Tax benefit calculation

If your investment property produces a $10,000 net loss and your marginal tax rate is 37%, the tax saving is $3,700 — effectively reducing the out-of-pocket cost to $6,300. However, negative gearing only makes financial sense if capital growth exceeds the after-tax annual loss.

Risk

Negative gearing relies on capital growth to produce an overall profit. A property that neither grows in value nor generates positive cash flow is a poor investment regardless of the tax concession.

Positive gearing — when rental income exceeds costs

What is positive gearing?

A property is positively geared when rental income exceeds all costs including mortgage interest. The surplus is assessable income and taxed at your marginal rate. Positive gearing generates immediate cash flow.

Where to find positive cash flow

Positively geared properties are more common in regional areas, higher-yield cities (Brisbane, Adelaide, Perth), and older established markets where prices have not escalated as rapidly as rents. Dual-occupancy properties, multi-unit investments, and commercial property often produce stronger cash flows.

FAQ
Frequently asked questions

What is a good rental yield in Australia?

A 'good' yield depends on your investment goal. In Sydney, 3–4% gross is typical. In Brisbane and Adelaide, 4–5.5% is achievable. Investors focused on capital growth accept lower yields; those focused on income target higher yields, often in regional or higher-yield markets.

What is the difference between gross and net yield?

Gross yield uses raw rental income. Net yield deducts ongoing costs (management fees, council rates, insurance, maintenance). A 4.5% gross yield may be only 2.5–3% net after costs. Use net yield for genuine return comparisons.

Does negative gearing make property investing worthwhile?

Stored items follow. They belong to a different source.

-- ==== Sys2Proof/Syntax.lean ====
section
/-! DEFINITION. The commands of the block: what may happen to a TX8 from outside or inside, one constructor for each row of the table of operations and events, and the plain data they carry. -/

namespace Sys2Proof

/-- Bytes that the host put into its own memory before a command reads them. -/
structure HostWrite where
  addr : Nat
  bytes : List Byte
  deriving DecidableEq, Repr, Inhabited

/-- Table 9-4, the descriptor header, with the channel whose ring held the descriptor. `newer` says that the op or a field is later than the settled descriptor-set version (R272, R283), `reserved` that some reserved field is nonzero; `host` is what the host wrote to its memory before the doorbell. -/
structure Hdr where
  chan : Nat
  fence : Bool := false
  irq : Bool := false
  tag : Nat := 0
  newer : Bool := false
  reserved : Bool := false
  host : List HostWrite := []
  deriving DecidableEq, Repr, Inhabited

/-- Table 10-3: the fields of a sequencer instruction below its opcode. -/
structure SeqFields where
  a : Nat := 0
  b : Nat := 0
  c : Nat := 0
  d : Nat := 0
  mod : Nat := 0
  imm : Nat := 0
  deriving DecidableEq, Repr, Inhabited

/-- Who writes a packet into a cluster work queue (R299): the sequencer of a core with its PUSH, or the Hearth core of a cluster. -/
inductive PushSrc where
  | seq (q : Nat) (f : SeqFields)
  | hearth (cluster : Nat) (flits : List Byte) (tag : Nat)
  deriving DecidableEq, Repr, Inhabited

/-- Where an object operation comes from (Table 10-8): a message on its way from a sequencer, DMA, atomic unit or port, or the Hearth core of a cluster. -/
inductive SyncSrc where
  | flight (i : Nat)
  | hearth (cluster obj val : Nat) (eq : Bool)
  deriving DecidableEq, Repr, Inhabited

/-- An error that an HBM stack reports while an access reads it (R184). -/
structure HbmReport where
  addr : Nat
  corrected : Bool
  deriving DecidableEq, Repr, Inhabited


/-- A layer of a program image: its number, its initial policy entry (Table 4-6), the scales of its activation and weight tensors and the outlier limits (R36, R99) as binary32 words, whether it has array tiles (R120), and the passes that report to its verdict record (R117). -/
structure ImageLayer where
  num : Nat
  policy : Nat := 0x40004000000
  sa : BitVec 32 := 0x3F800000#32
  sw : BitVec 32 := 0x3F800000#32
  l4 : BitVec 32 := 0x7F800000#32
  l8 : BitVec 32 := 0x7F800000#32
  tiles : Bool := false
  passes : Nat := 1
  bf16 : Bool := false           -- its scales are given in BF16 form, in their lower halves (R36)
  deriving DecidableEq, Repr, Inhabited

/-- One KV head of one transformer block of a program image (R49, R203, R213, R214, R221): its home M-die, its query heads, its width in KV blocks, its scales and the cores whose D-engines walk it. -/
structure ImageHead where
  block : Nat
  head : Nat
  home : Nat
  groups : Nat := 1
  width : Nat := 4
  sq : BitVec 32 := 0x3F800000#32
  skv : BitVec 32 := 0x3F800000#32
  lambda : BitVec 32 := 0x3F800000#32
  engines : List Nat := []
  bf16 : Bool := false
  deriving DecidableEq, Repr, Inhabited

/-- An atomic target region that an image declares (R188), CHECKED or not (R413). -/
structure ImageAtom where
  base : Nat
  tiles : Nat
  i32 : Bool := false
  k : Int := 0
  checked : Bool := false
  deriving DecidableEq, Repr, Inhabited

/-- A scratchpad region that an image declares (R179): core, byte offset, tiles, whether it is RESIDENT and its source. -/
structure ImageRegion where
  die : Nat
  cluster : Nat
  core : Nat
  base : Nat
  tiles : Nat
  resident : Bool := false
  source : Option Nat := none
  deriving DecidableEq, Repr, Inhabited

/-- Table 12-1: a collective that an image declares. -/
structure ImageColl where
  id : Nat
  kind : Nat := 0
  i32 : Bool := false
  dims : Nat := 0
  start : Nat := 0
  count : Nat := 1
  done : Nat := 0
  words : Nat := 0
  src : Nat := 0
  acc : Nat := 0
  out : Nat := 0
  recs : Nat := 0
  status : Nat := 0
  deriving DecidableEq, Repr, Inhabited

/-- A program of an image that PROGRAM RUN names (Table 9-8): the sequencers it starts and the index each starts at, and the regions it names, each by core and BASE. -/
structure ImageEntry where
  entry : Nat
  starts : List (Nat × Nat) := []
  regions : List (Nat × Nat) := []
  args : Nat := 0                -- module-local address that ARGS is copied to
  deriving DecidableEq, Repr, Inhabited

/-- What PROGRAM LOAD reads from a program image object. The manual gives the object no byte layout, so the operand carries its content (log 30). `parts` are the pieces of the object that are placed, as offset in the object, module-local address and bytes; `spans` are the module-local ranges at which the image places regions, `verdicts` the verdict records it needs of each M-die, `start` and `done` of a collective places in `objects`, and `cords` the CORD_IDs its tiles come from. -/
structure Image where
  offers : List Nat := [0x0202]
  reference : Option Nat := none
  kv4 : Bool := false
  blocks : Nat := 0
  context : Nat := 0x100000
  chunk : Nat := 4096
  stop : List Nat := []
  vocab : Nat := 0
  logits : Nat := 0              -- module-local address of the step's first logits row
  draft : Bool := false          -- has a draft stage (R241)
  layers : List ImageLayer := []
  heads : List ImageHead := []
  objects : List Nat := []       -- the M-die of each object, in the order of the declarations
  atoms : List ImageAtom := []
  regions : List ImageRegion := []
  colls : List ImageColl := []
  entries : List ImageEntry := []
  cores : List Nat := []         -- the cores that hold its tiles or work
  spans : List (Nat × Nat) := []
  parts : List (Nat × Nat × Nat) := []
  verdicts : List Nat := []
  cords : List Nat := []
  deriving DecidableEq, Repr, Inhabited

/-- The tensor that a vector op encodes or converts, which the image's program fixes: the activation or output tensor of a layer, or the query or KV tensor of a head (R36, R43, R49, R214). -/
inductive TensorRef where
  | layer (image num : Nat)
  | query (image block head : Nat)
  | kv (image block head : Nat)
  deriving DecidableEq, Repr, Inhabited

/-- A Glosa frame as it crosses a port (Table 11-3): header fields, body and FCRC. -/
structure Frame where
  kind : Nat := 0
  count : Nat := 0
  tag : Nat := 0
  src : Nat := 0
  dst : Nat := 0
  addr : Nat := 0
  body : List Byte := []
  fcrc : Nat := 0
  deriving DecidableEq, Repr, Inhabited

/-- Fields of a DMA_COPY descriptor (Table 9-8); a space is 0 host physical, 1 global address, 2 window offset. -/
structure DmaCopy where
  src : Nat := 0
  dst : Nat := 0
  len : Nat := 0
  alt : Nat := 0
  srcSpace : Nat := 0
  dstSpace : Nat := 1
  altValid : Bool := false
  post : Bool := false
  sync : Nat := 0
  deriving DecidableEq, Repr, Inhabited

/-- What the security engine's two verifications of a signature block find (R497, R498): the model computes neither. -/
structure SigOut where
  ecdsa : Bool := true
  hss : Bool := true
  deriving DecidableEq, Repr, Inhabited

/-- A firmware bundle with its signature block as FW_STAGE, a recovery or bring-up reads it (R474). The manual gives the object no byte layout, so the operand carries its content (log 30): versions, offers (R281), the chunk count of each image, the SHA-384 of the bundle and of its steward image, and what the verification finds. -/
structure Bundle where
  version : Nat := 0
  security : Nat := 0
  stewardSecurity : Nat := 0
  peerMin : Nat := 0
  keyId : Nat := 1
  formed : Bool := true
  ring : Nat := 0x01030201
  desc : Nat := 0x02040300
  abi : Nat := 0x0105
  link : Nat := 0x03020400
  image : Nat := 0x0202
  images : List (Nat × Nat) := []
  digest : List Byte := []
  stewardDigest : List Byte := []
  deriving DecidableEq, Repr, Inhabited

/-- A fleet pattern with its signature block (R427), by content (log 30): identifier, SECURITY_VERSION, signer, and the C-cycles that each slice needs. -/
structure FleetImage where
  id : Nat := 0
  security : Nat := 0
  keyId : Nat := 1
  formed : Bool := true
  cycles : List Nat := []
  deriving DecidableEq, Repr, Inhabited

/-- A fuse entry that bring-up reads (R464): die type (0 compute, 1 memory-side, 2 I/O), die, the 32-bit entry, and for an NVM_COLUMN of a data column the spare that manufacture fixed for it (R465). -/
structure Fuse where
  dieType : Nat := 0
  die : Nat := 0
  entry : Nat := 0
  spare : Nat := 0
  deriving DecidableEq, Repr, Inhabited

/-- A steward image as Kindling finds it (R462): the content of its signature block and what the verification finds. -/
structure StewardImage where
  formed : Bool := true
  keyId : Nat := 1
  security : Nat := 0
  digest : List Byte := []
  sig : SigOut := {}
  deriving DecidableEq, Repr, Inhabited

/-- A firmware bundle in flash or offered for recovery, with what its verification finds. -/
structure BundleCopy where
  bundle : Bundle := {}
  sig : SigOut := {}
  deriving DecidableEq, Repr, Inhabited

/-- What a bring-up phase finds (R458 to R473): its duration; whether flash can be read and the steward images A and B; what the fuses hold, compute dies with no good fuse copy, and whether the copies in the manufacture record agree; failed march tests; whether saved training passes and stacks that fail training; HBM rows and M-die SRAMs that fail the memory test, and whether each is repaired; bundles A and B and the live one's bytes; weak array columns (engine, bank, layer, lane) and reference lanes; channels whose doorbell line cannot be read. -/
structure BootWork where
  ms : Nat := 0
  flash : Bool := true
  stewards : List StewardImage := []
  segments : Bool := true
  fuses : List Fuse := []
  badFuses : List Nat := []
  fusesKept : Bool := true
  march : List Nat := []
  trained : Bool := true
  untrained : List Nat := []
  rows : List (Nat × Nat × Bool) := []
  srams : List (Nat × Bool) := []
  bundles : List BundleCopy := []
  bytes : List Byte := []
  weak : List (Nat × Nat × Nat × Nat) := []
  refs : List (Nat × Nat × Nat) := []
  deadLines : List Nat := []
  deriving DecidableEq, Repr, Inhabited

/-- The outcome of a fleet slice on a die at a step boundary (R428, R429): the first differing tile or lane when it fails. -/
structure SliceRun where
  die : Nat
  passed : Bool := true
  arg : Nat := 0
  deriving DecidableEq, Repr, Inhabited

Negative gearing reduces your tax bill if you make a loss. But the underlying investment must produce capital growth to be profitable — negative gearing alone does not make a poor investment good. The tax saving only partially offsets the cash loss.

How does rental yield affect borrowing capacity?

Lenders count rental income at 80% of gross rent when assessing your borrowing capacity. A $26,000 gross rent becomes $20,800 in assessable income. If costs exceed rental income (negative gearing), the shortfall is treated as a monthly commitment reducing your maximum loan.

Where these figures come from

Property and mortgage figures on this page are drawn from the Reserve Bank of Australia (rate data), APRA (serviceability and lending rules), the ATO (CGT and rental rules), and State Revenue Offices (stamp duty).

Last checked: April 2026. Rates and thresholds are reviewed against the source of record each November, when annual adjustments for the following tax year are published.